Loess sculpture. Khwarezm. 2nd–4th centuries AD. 103 × 35 cm. Before and after restoration.

This unique piece of loess sculpture from Khwarezm (or Chorasmia, a historic region along the Amu Darya (ancient Oxus) River in Central Asia) is a life-size bas-relief of a female figure of which only the middle part has survived. In the existing fragment, the right arm hangs down by side of the body with the palm of the hand turned outwards. The folds of the clothing covering the figure are in keeping with the Hellenistic style of drapery.

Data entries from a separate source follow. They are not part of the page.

-- ==== Sys2Proof/Laws/Host.lean ====
section
/-! SUPPORT. Sys2Proof/Laws/Host.lean: what the arrival of a request of a context does (01 R19, 14 R321). -/

namespace Sys2Proof.Machine

/-- Waking the primary leaves the queue of requests and the state of its power ladder as they are. -/
theorem tlpWake_tlpQ (s : Block) : (tlpWake s).tlpQ = s.tlpQ := by
  unfold tlpWake startExit
  dsimp only
  repeat' split
  all_goals rfl

/-- A request of the host that is served as it arrives, or stalls and waits. -/
theorem hostTlp_served (s : Block) (k : Fin 16) (t : HostTlp) (o : Option Block) (h : servedNow s (.queue k) = true)
    (ht : tlpApply t (arrived s (.queue k)) = o) : hostTlp t s = o.getD (tlpHold t [] (arrived s (.queue k))) := by
  simp only [servedNow, Bool.and_eq_true, Bool.not_eq_true', decide_eq_true_eq] at h
  obtain ⟨⟨⟨h1, h2⟩, h3⟩, h4⟩ := h
  simp only [arrived] at ht ⊢
  unfold hostTlp
  have a1 : (s.d3hot || (pow s 0).off || decide (pState s 0 = 4)) = false := by
    rw [h1, h2, decide_eq_false (by omega)]; rfl
  have a2 : tlpAsleep s = false := by
    unfold tlpAsleep
    have e2 : (pState s 0 == 2) = false := by rw [beq_eq_false_iff_ne]; omega
    have e3 : (pState s 0 == 3) = false := by rw [beq_eq_false_iff_ne]; omega
    rw [e2, e3]; rfl
  dsimp only
  rw [if_neg (by rw [a1]; decide), if_neg (by rw [a2]; decide)]
  have a3 : (if pState s 0 = 1 then tlpWake s else s).tlpQ.isEmpty = true := by
    split
    · rw [tlpWake_tlpQ]; exact h4
    · exact h4
  rw [if_pos a3, ht]

/-- A request of the host waits behind others. -/
theorem hostTlp_waits (s : Block) (k : Fin 16) (t : HostTlp) (h1 : s.d3hot = false) (h2 : (pow s 0).off = false)
    (h3 : pState s 0 < 2) (h4 : s.tlpQ ≠ []) :
    hostTlp t s = { arrived s (.queue k) with tlpQ := (arrived s (.queue k)).tlpQ ++ [t] } := by
  simp only [arrived]
  unfold hostTlp
  have a1 : (s.d3hot || (pow s 0).off || decide (pState s 0 = 4)) = false := by
    rw [h1, h2, decide_eq_false (by omega)]; rfl
  have a2 : tlpAsleep s = false := by
    unfold tlpAsleep
    have e2 : (pState s 0 == 2) = false := by rw [beq_eq_false_iff_ne]; omega
    have e3 : (pState s 0 == 3) = false := by rw [beq_eq_false_iff_ne]; omega
    rw [e2, e3]; rfl
  dsimp only
  rw [if_neg (by rw [a1]; decide), if_neg (by rw [a2]; decide)]
  have a3 : (if pState s 0 = 1 then tlpWake s else s).tlpQ.isEmpty = false := by
    split
    · rw [tlpWake_tlpQ]; cases hq : s.tlpQ <;> simp_all
    · cases hq : s.tlpQ <;> simp_all
  rw [if_neg (by rw [a3]; decide)]

/-- A request that is served as it arrives, and does not stall, does what it does at the primary. -/
theorem ctxReq_served (s : Block) (c : Ctx) (t : HostTlp) (b : Block) (h : servedNow s c = true)
    (ht : tlpApply t (arrived s c) = some b) : ctxReq c t s = b := by
  cases c with
  | queue k => exact hostTlp_served s k t _ h ht
  | acu n a => exact (congrArg (fun o => o.getD s) ht).trans rfl
  | region n r => exact (congrArg (fun o => o.getD s) ht).trans rfl

/-- A request of the host that takes effect at once, and does not stall. -/
theorem hostTlp_ready (s : Block) (t : HostTlp) (b : Block) (h : hostReady s = true) (ht : tlpApply t s = some b) : hostTlp t s = b := by
  have h0 : pState s 0 = 0 := by
    simp only [hostReady, Bool.and_eq_true, beq_iff_eq] at h
    exact h.1.1.1
  have a : arrived s (.queue 0) = s := by
    show (if pState s 0 = 1 then tlpWake s else s) = s
    rw [if_neg (by rw [h0]; decide)]
  have hs : servedNow s (.queue 0) = true := by
    simp only [hostReady, Bool.and_eq_true, Bool.not_eq_true'] at h
    simp only [servedNow, Bool.and_eq_true, Bool.not_eq_true', decide_eq_true_eq]
    exact ⟨⟨⟨h.1.2, h.1.1.2⟩, by omega⟩, h.2⟩
  rw [← a] at ht
  exact hostTlp_served s 0 t (some b) hs ht

/-- A path that reaches its target ends nothing. -/
theorem regEnd_there (s : Block) (a b n off : Nat) (hp : regPath s a b n off = .there) : regEnd s a b n off = none := by
  unfold regEnd
  rw [hp]

/-- An open path reaches a block that serves. -/
theorem pathOpen_at {s : Block} {c : Ctx} {n b off : Nat} (ho : off = b * 2 ^ 20) (h : pathOpen s c n b = true) :
    regPath s (ctxHome (ctxNum c)) (ctxEp c) n off = .there ∧ accessCode s n off = rspOk := by
  unfold pathOpen at h
  rw [← ho] at h
  simp only [Bool.and_eq_true, beq_iff_eq] at h
  exact h

/-- A row that comes through is the register's own effect. -/
theorem rowThrough_open (w : HostRow) (c : Ctx) (n off : Nat) (s : Block) (hp : regPath s (ctxHome (ctxNum c)) (ctxEp c) n off = .there)
    (ha : accessCode s n off = rspOk) : rowThrough w c n off s = rowAct w s := by
  unfold rowThrough
  rw [regEnd_there _ _ _ _ _ hp]
  generalize rowAct w s = y
  exact if_pos ha

/-- A row of a context that takes effect at once is the register's own effect. -/
theorem ctxReq_row (s : Block) (c : Ctx) (n b : Nat) (w : HostRow) (h : takenBy s c n b = true) (hw : rowAt w = (c, n, b)) :
    ctxReq c (.row w) s = rowAct w s := by
  unfold takenBy at h
  rw [Bool.and_eq_true] at h
  obtain ⟨hc, hp⟩ := h
  have e2 : tlpApply (.row w) s = some (rowNet w s) := by rw [tlpApply]
  have e3 : rowNet w s = rowAct w s := by
    obtain ⟨off, ho⟩ : ∃ off, off = b * 2 ^ 20 := ⟨_, rfl⟩
    obtain ⟨hp, ha⟩ := pathOpen_at ho hp
    rw [rowNet, hw]
    dsimp only
    rw [← ho]
    exact rowThrough_open w c n off s hp ha
  rw [e3] at e2
  cases c with
  | queue k => exact hostTlp_ready s _ _ hc e2
  | acu m a => simp only [ctxReq, e2, Option.getD_some]
  | region m r => simp only [ctxReq, e2, Option.getD_some]

/-- One of the host. -/
theorem row_now {s : Block} {n b : Nat} (h : takenNow s n b = true) (w : HostRow) (hw : rowAt w = (.queue 0, n, b) := by rfl) :
    hostTlp (.row w) s = rowAct w s := ctxReq_row s (.queue 0) n b w h hw

/-- The same, for a row known by where it lies. -/
theorem row_at {s : Block} {n b : Nat} (h : takenNow s n b = true) (w : HostRow) (hw : rowAt w = (.queue 0, n, b)) :
    hostTlp (.row w) s = rowAct w s := ctxReq_row s (.queue 0) n b w h hw

/-- A read that is denied answers all ones with its code. -/
theorem barReadAns_denied (s : Block) (c : Ctx) (off : Nat) (h : pathCode s c (accessNode s c off) off ≠ rspOk) :
    barReadAns s c off = answer (ctxNum c) ⟨pathCode s c (accessNode s c off) off, leBytes 4 (2 ^ 32 - 1),
      deniedBy s c (accessNode s c off) off⟩ := by
  unfold barReadAns barRead
  dsimp only
  rw [if_neg h]
  rfl

/-- A read that is served answers the word. -/
theorem barReadAns_served (s : Block) (c : Ctx) (off : Nat) (h : pathCode s c (accessNode s c off) off = rspOk) :
    barReadAns s c off = answer (ctxNum c) ⟨(readAt s c (accessNode s c off) off).1,
      leBytes 4 (readAt s c (accessNode s c off) off).2.1.toNat, (readAt s c (accessNode s c off) off).2.2⟩ := by
  unfold barReadAns barRead
  dsimp only
  rw [if_pos h]

/-- A read of an offset where a register, and nothing else, lies. -/
theorem readAt_register (s : Block) (c : Ctx) (n off : Nat) (r : Reg) (i : Nat) (h1 : ownSelect off = none)
    (h2 : msixAt off = none) (h3 : windowOf off = none) (h4 : aliasAt off = none) (h5 : regAt off = some (r, i)) :
    readAt s c n off = (rspOk, (readReg s c n r i).1, (readReg s c n r i).2) := by
  unfold readAt
  rw [h1, h2, h3, h4, h5]

/-- TIM_NOW_LO and SEC_CHALLENGE_0 lie at these offsets (18 R411, 19 R430). -/
theorem readAt_timNow (s : Block) (c : Ctx) (n : Nat) :
    readAt s c n 0x01500008 = (rspOk, (readReg s c n .TIM_NOW_LO 0).1, (readReg s c n .TIM_NOW_LO 0).2) :=
  readAt_register s c n _ _ _ (by decide) (by decide +kernel) (by decide) (by decide +kernel) (by decide +kernel)
theorem readAt_challenge (s : Block) (c : Ctx) (n : Nat) :
    readAt s c n 0x01800010 = (rspOk, (readReg s c n .SEC_CHALLENGE 0).1, (readReg s c n .SEC_CHALLENGE 0).2) :=
  readAt_register s c n _ _ _ (by decide) (by decide +kernel) (by decide) (by decide +kernel) (by decide +kernel)

/-- A packet that comes through is delivered to its endpoint (16 R365-R367). -/
theorem packetDeliver_comes (s : Block) (c : Ctx) (f : BitVec 128) (req : MemReq) (ans : Option (List (BitVec 8)))
    (h : comesThrough s f = true) : packetDeliver s c f req ans =
      (match epDomain (flDst f) with
      | some d => memDeliver s f d req
      | none =>
        if flDst f < 16 then respond f (epRam s (flDnode f) (flDst f) req)
        else if 0x30 ≤ flDst f && flDst f ≤ 0x49 then
          respond f (epReg s c (if flDst f = 0x31 then 0 else flDnode f) ((flDst f - 0x30) * 2 ^ 20 + req.addr % 2 ^ 20) req)
        else if 0x50 ≤ flDst f && flDst f ≤ 0x57 then
          if (req.bytes.length ≠ 4 && req.bytes.length ≠ 8) || req.addr % req.bytes.length ≠ 0
              || 2 ^ 16 < req.addr + req.bytes.length then respond f ⟨rspDecErr, onesData req, s⟩
          else
            match ans with
            | some d => respond f (windowReq s (flDnode f) (flDst f - 0x50) req d)
            | none => if rgServes s (flDnode f) (flDst f - 0x50) then s else respond f ⟨rspIsolated, onesData req, s⟩
        else respond f ⟨rspDecErr, onesData req, s⟩) := by
  simp only [comesThrough, Bool.and_eq_true, Bool.or_eq_true, Bool.not_eq_true', beq_iff_eq, decide_eq_true_eq] at h
  obtain ⟨⟨⟨h1, h2⟩, h3⟩, h4⟩ := h
  unfold packetDeliver targetDeliver
  dsimp only
  have a1 : ¬ ((!nodePresent s (flDnode f) && decide (flDnode f ≠ flSnode f)) = true) := by
    rcases h1 with h | h <;> simp [h]
  rw [if_neg a1, if_neg (by simp [h2]; omega), if_neg (by simp [h4])]
  all_goals (cases epDomain (flDst f) <;> cases ans <;> rfl)

end Sys2Proof.Machine
end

This artefact was found in the 1940s, in the course of work by the Khwarezm Archaeological and Ethnographic Expedition in the Upper Palace of Toprak-Kala (the former capital of Khwarezm). The main work was carried out between 1945 and 1950, when the Upper Palace was completely uncovered. The rooms in the palace complex were decorated with sculpture made from unbaked clay that was originally painted. It depicted animals, heralds, warriors, satyrs, rulers, their female consorts, and deities.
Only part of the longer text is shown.